How to use LORETA EEG Source Localization to Understand QEEG

Table of Contents

This is Part 2 of a series on understanding your own EEG, using accessible tools to dig into your own data. Please check out Part 1: Reading Your Own QEEG: Neuroguide & SigViewer, for an overview on looking at signals and flat QEEG “maps”.  You might also want to check out my article on Biohacking With EEG Phenotypes, which can help orient you to this landscape of EEG patterns.

What is LORETA?

LORETA (Low Resolution Electromagnetic Tomography) is an advanced neuroimaging technique used to analyze and visualize electrical activity in the brain. This can get pretty complex, as a number of sources can be generating local current densities in different parts of the brain, coming from distributed sources.

The Inverse Problem: EEG Source Localization From Surface QEEG Brain Maps 

The difficulty of “seeing” individual sources of brain activity is due to the EEG mixing and spreading as it is generated – you are making millions of point-sources of electricity deep inside your brain, and at the scalp these become mixed together under each of the electrodes that are used to record at the scalp. Thus, solving the EEG inverse problem involves estimating local and distant contributions at each electrode, and developing a signature for each one using this distributed source model.

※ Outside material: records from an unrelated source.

/-- The header and names of a mirror. -/
def headerBytes (h : HankImage) : List Byte :=
  leBytes 8 h.seed.toNat ++ leBytes 8 h.boundary ++ leBytes 2 h.member ++ h.members.flatMap (leBytes 2) ++
  h.buddies.flatMap (leBytes 2) ++ leBytes 8 h.lastSched ++ leBytes 8 (h.nextSched.getD 0) ++ leBytes 1 h.exponent ++
  leBytes 4 h.clean ++ h.config.flatMap (fun c => leBytes 2 c.1 ++ leBytes 4 c.2.length ++ c.2) ++
  h.bindings.flatMap (fun x => leBytes 4 x.1 ++ leBytes 4 x.2) ++
  h.digests.flatMap (fun x => leBytes 8 x.1 ++ leBytes 8 x.2.toNat)

def denseBytes (h : HankImage) : List Byte :=
  h.dense.flatMap (fun x => leBytes 2 x.2.2.toNat) ++ h.slots.flatMap (fun x => [x.2.2.2])

/-- The frames of a hank's mirror: every owned page, or those that differ from the hank mirrored there before. -/
def mirrorFrames (s : State) (h : Hank) (old : Option HankImage) : List HankDataF :=
  let pages := s.tables.pages.zipIdx.filterMap (fun x =>
    match findVersion s x.1.ref.table x.1.ref.version with
    | some v =>
      if v.inEffect then
        let bs := imagePage h.image v x.1
        if old.any (fun o => imagePage o v x.1 == bs) then none else some (x.2, bs)
      else none
    | none => none)
  pages.flatMap (fun x => partFrames s h.boundary 0 x.1 x.2) ++ partFrames s h.boundary 1 0 (denseBytes h.image) ++
  partFrames s h.boundary 2 0 (headerBytes h.image)

/-- Frames with the number of the 1 MiB of the transfer that each begins in: a flow of its own for each MiB (R306). -/
def byMiB (l : List HankDataF) : List (Nat × HankDataF) :=
  (l.foldl (fun (a : List (Nat × HankDataF) × Nat) f => (a.1 ++ [(a.2 / 2 ^ 20, f)], a.2 + 64 * f.lines.length)) ([], 0)).1

/-- Send a hank's mirror to the buddy once it is complete in local flash: full where this buddy has none. -/
def sendMirror (s : State) (h : Hank) : State :=
  match buddyOf s s.cfg.buddies s.member with
  | none => s
  | some m =>
    let old := s.securing.mirrored.bind (fun x => if x.1 = m then some x.2 else none)
    let s := (byMiB (mirrorFrames s h old)).foldl (fun s f => sendTo s m [h.boundary, f.1] (.hankData f.2)) s
    s.setSecuring { s.securing with mirrored := some (m, h.image) }

/-- A hank whose copies and dense state have all reached local flash, and to which no skein is still to come, is complete
there; its other targets follow (R322, R325, R326). -/
def settleHank (s : State) (h : Hank) : State :=
  if h.localDone || s.tables.arriving.any (fun a => a.1 == h.boundary) || !h.uncopied.isEmpty || !h.staged.isEmpty || !h.denseDone then s
  else
    let s := s.setTelemetry { s.telemetry with securedBytes := s.telemetry.securedBytes + ownedDense s }
    let s := sendMirror s h
    s.setSecuring { s.securing with
      hanks := s.securing.hanks.map (fun k =>
        if k.boundary == h.boundary then { k with localDone := true, sent := true, fabricDone := s.cfg.secure.fabric } else k) }

def settleHanks (s : State) : State := s.securing.hanks.foldl settleHank s

/-! ### Staging (R141, R323 to R325, R365) -/

/-- Pages whose copies stand in hank staging: those not yet in local flash, and those an export still reads. -/
def stagedPages (s : State) : List PageRef :=
  (s.securing.hanks.flatMap Hank.staged ++ s.outputs.exports.flatMap ExportJob.staged).foldl
    (fun l r => if l.contains r then l else l ++ [r]) []

/-- Bytes that hank staging holds: copies of pages, and the dense state of hanks being taken (R323, R324). -/
def stagingUse (s : State) : Nat :=
  (stagedPages s).length * Constants.pageBytes +
  ((takenHanks s).filter Hank.denseDone).length * ownedDense s

/-- Hank staging has room for so many more bytes. -/
def stagingRoom (s : State) (n : Nat) : Bool := decide (stagingUse s + n ≤ s.cfg.secure.stagingGB * 10 ^ 9)

/-- A page leaves one list and joins another. -/
def movePage (p : PageRef) (x : List PageRef × List PageRef) : List PageRef × List PageRef :=
  if x.1.contains p then (x.1.filter (· != p), x.2 ++ [p]) else x

/-- A protected or pinned page is copied into staging; the copy serves every hank and export that waits for it (R323, R325,
R365), and its write to local flash is queued. -/
def copyPage (s : State) (p : PageRef) : State :=
  let s := s.setSecuring { s.securing with
    hanks := s.securing.hanks.map (fun h =>
      let x := movePage p (h.uncopied, h.staged)
      { h with uncopied := x.1, staged := x.2 }) }
  let s := s.setOutputs { s.outputs with
    exports := s.outputs.exports.map (fun e =>
      let x := movePage p (e.pinned, e.staged)
      { e with pinned := x.1, staged := x.2 }) }
  if s.securing.hanks.any (fun h => h.staged.contains p) then wakeChannels s (pageChannels p) else s

/-- The copier writes a page from staging to the secured-state area (R323). -/
def writeCopy (s : State) (p : PageRef) : State :=
  let s := s.setTelemetry { s.telemetry with securedBytes := s.telemetry.securedBytes + Constants.pageBytes }
  s.setSecuring { s.securing with
    hanks := s.securing.hanks.map (fun h => { h with staged := h.staged.filter (· != p) }) }

/-- HANK_PAGE_COPY: a protected or pinned page that is not copied goes into staging, once that has room and the page has
landed whole; a copy in staging goes on to local flash, once the NAND channels are ON (R141, R286, R322, R323). The copier of
each memory die takes pages in descending heat, those that updates wait for ahead; the command names the page taken. -/
def execHankPageCopy (boundary : Nat) (page : PageRef) (s : State) : Out :=
  if !s.running then .next s
  else if s.securing.hanks.any (fun h => h.boundary == boundary && h.uncopied.contains page) ||
      s.outputs.exports.any (fun e => e.started && e.boundary == boundary && e.pinned.contains page) then
    if stagingRoom s Constants.pageBytes && (pageAt s page).all (fun p => !p.unsettled) then .next (progress (settleHanks (copyPage s page))) else .next s
  else if s.securing.hanks.any (fun h => h.boundary == boundary && h.staged.contains page) &&
      channelsOn s (pageChannels page) then .next (progress (settleHanks (writeCopy s page)))
  else .next s

/-- SECURING_HOLD_END: the dense state has been copied into staging, which had room for it, and no more than two hanks are
being taken: the update phase of the next step is admitted (R324, R325). -/
def execSecuringHoldEnd (boundary : Nat) (s : State) : Out :=
  if !s.running || s.securing.hold != some boundary || !stagingRoom s (ownedDense s) ||
      decide (2 ≤ ((takenHanks s).filter (fun h => h.boundary != boundary)).length) then .next s
  else
    let s := s.setSecuring { s.securing with
      hold := none,
      hanks := s.securing.hanks.map (fun h => if h.boundary == boundary then { h with denseDone := true } else h) }
    .next (progress (settleHanks s))

/-! ### The securing round (R319) -/

def doubleF : FFmt := { ebits := 11, fbits := 52, bias := 1023 }

def r64 (v : FVal) : FVal := roundTo doubleF v
def natV (n : Nat) : FVal := r64 (.fin false n 0)

/-- floor of a finite value that is not negative. -/
def floorV (v : FVal) : Option Nat :=
  match v with
  | .fin _ m e => some (if 0 ≤ e then m * 2 ^ e.toNat else m / 2 ^ (-e).toNat)
  | _ => none

/-- Young's rule in binary64, limited to 50 to 1,000,000 (R319). A sum of zero step energy gives no number that the
manual states: the interval is then a free value within the limits. -/
def youngInterval (eSecure eStep r o c prior : Nat) : Nat :=
  let cost := r64 ((natV eSecure).div (natV eStep))
  let mean := r64 ((natV (c + prior)).div (natV (r + o + 1)))
  let root := r64 ((r64 ((r64 ((natV 2).mul cost)).mul mean)).sqrt)
  match floorV (r64 (root.add (.fin false 1 (-1)))) with
  | some n => min (max n 50) 1000000
  | none => 50 + Free.nonFinite eSecure eStep % 999951

/-- Children of this member on the commit tree. -/
def commitChildren (s : State) : List Nat := [treeLeft s.members 0 s.member, treeRight s.members 0 s.member].filterMap id

/-- A securing decision is taken: the next scheduled boundary, while the schedule is adaptive (R318, R319). -/
def takeSecuringDecision (s : State) (f : SecuringDecisionF) : State :=
  if s.cfg.secure.mode = 0 ∧ f.hank = s.securing.lastSched then
    s.setSecuring { s.securing with nextSched := some f.next, decided := true }
  else s

/-- Pass a decision to the children in the flow of commit decisions. -/
def passSecuring (s : State) (f : SecuringDecisionF) : State :=
  (commitChildren s).foldl (fun s m => sendTo s m [0] (.securingDecision f)) s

Developed by Roberto Pascual-Marqui and colleagues to solve this difficulty, LORETA considers the instantaneous EEG at each electrode and the lagged EEG at each electrode, and unmixes the sources to estimate location of generators. This offers several key advantages in EEG analysis:

  1. 3D Localization: Unlike traditional EEG which provides a 2D representation of brain activity on the scalp, LORETA uses sophisticated algorithms to estimate the source of electrical activity within the 3D structure of the brain.
  2. Improved Spatial Resolution: While EEG has excellent temporal resolution, its spatial resolution is limited. LORETA significantly enhances spatial resolution, allowing for more precise localization of brain activity.
  3. Deep Brain Structures: LORETA can estimate activity in deeper brain structures, not just cortical surface activity.
  4. Standardized Analysis: LORETA uses a standardized head model and electrode positions, allowing for consistent analysis across subjects and studies.
  5. Multiple Frequency Bands: It allows for the analysis of brain activity across different frequency bands (delta, theta, alpha, beta, gamma), providing a comprehensive view of brain function.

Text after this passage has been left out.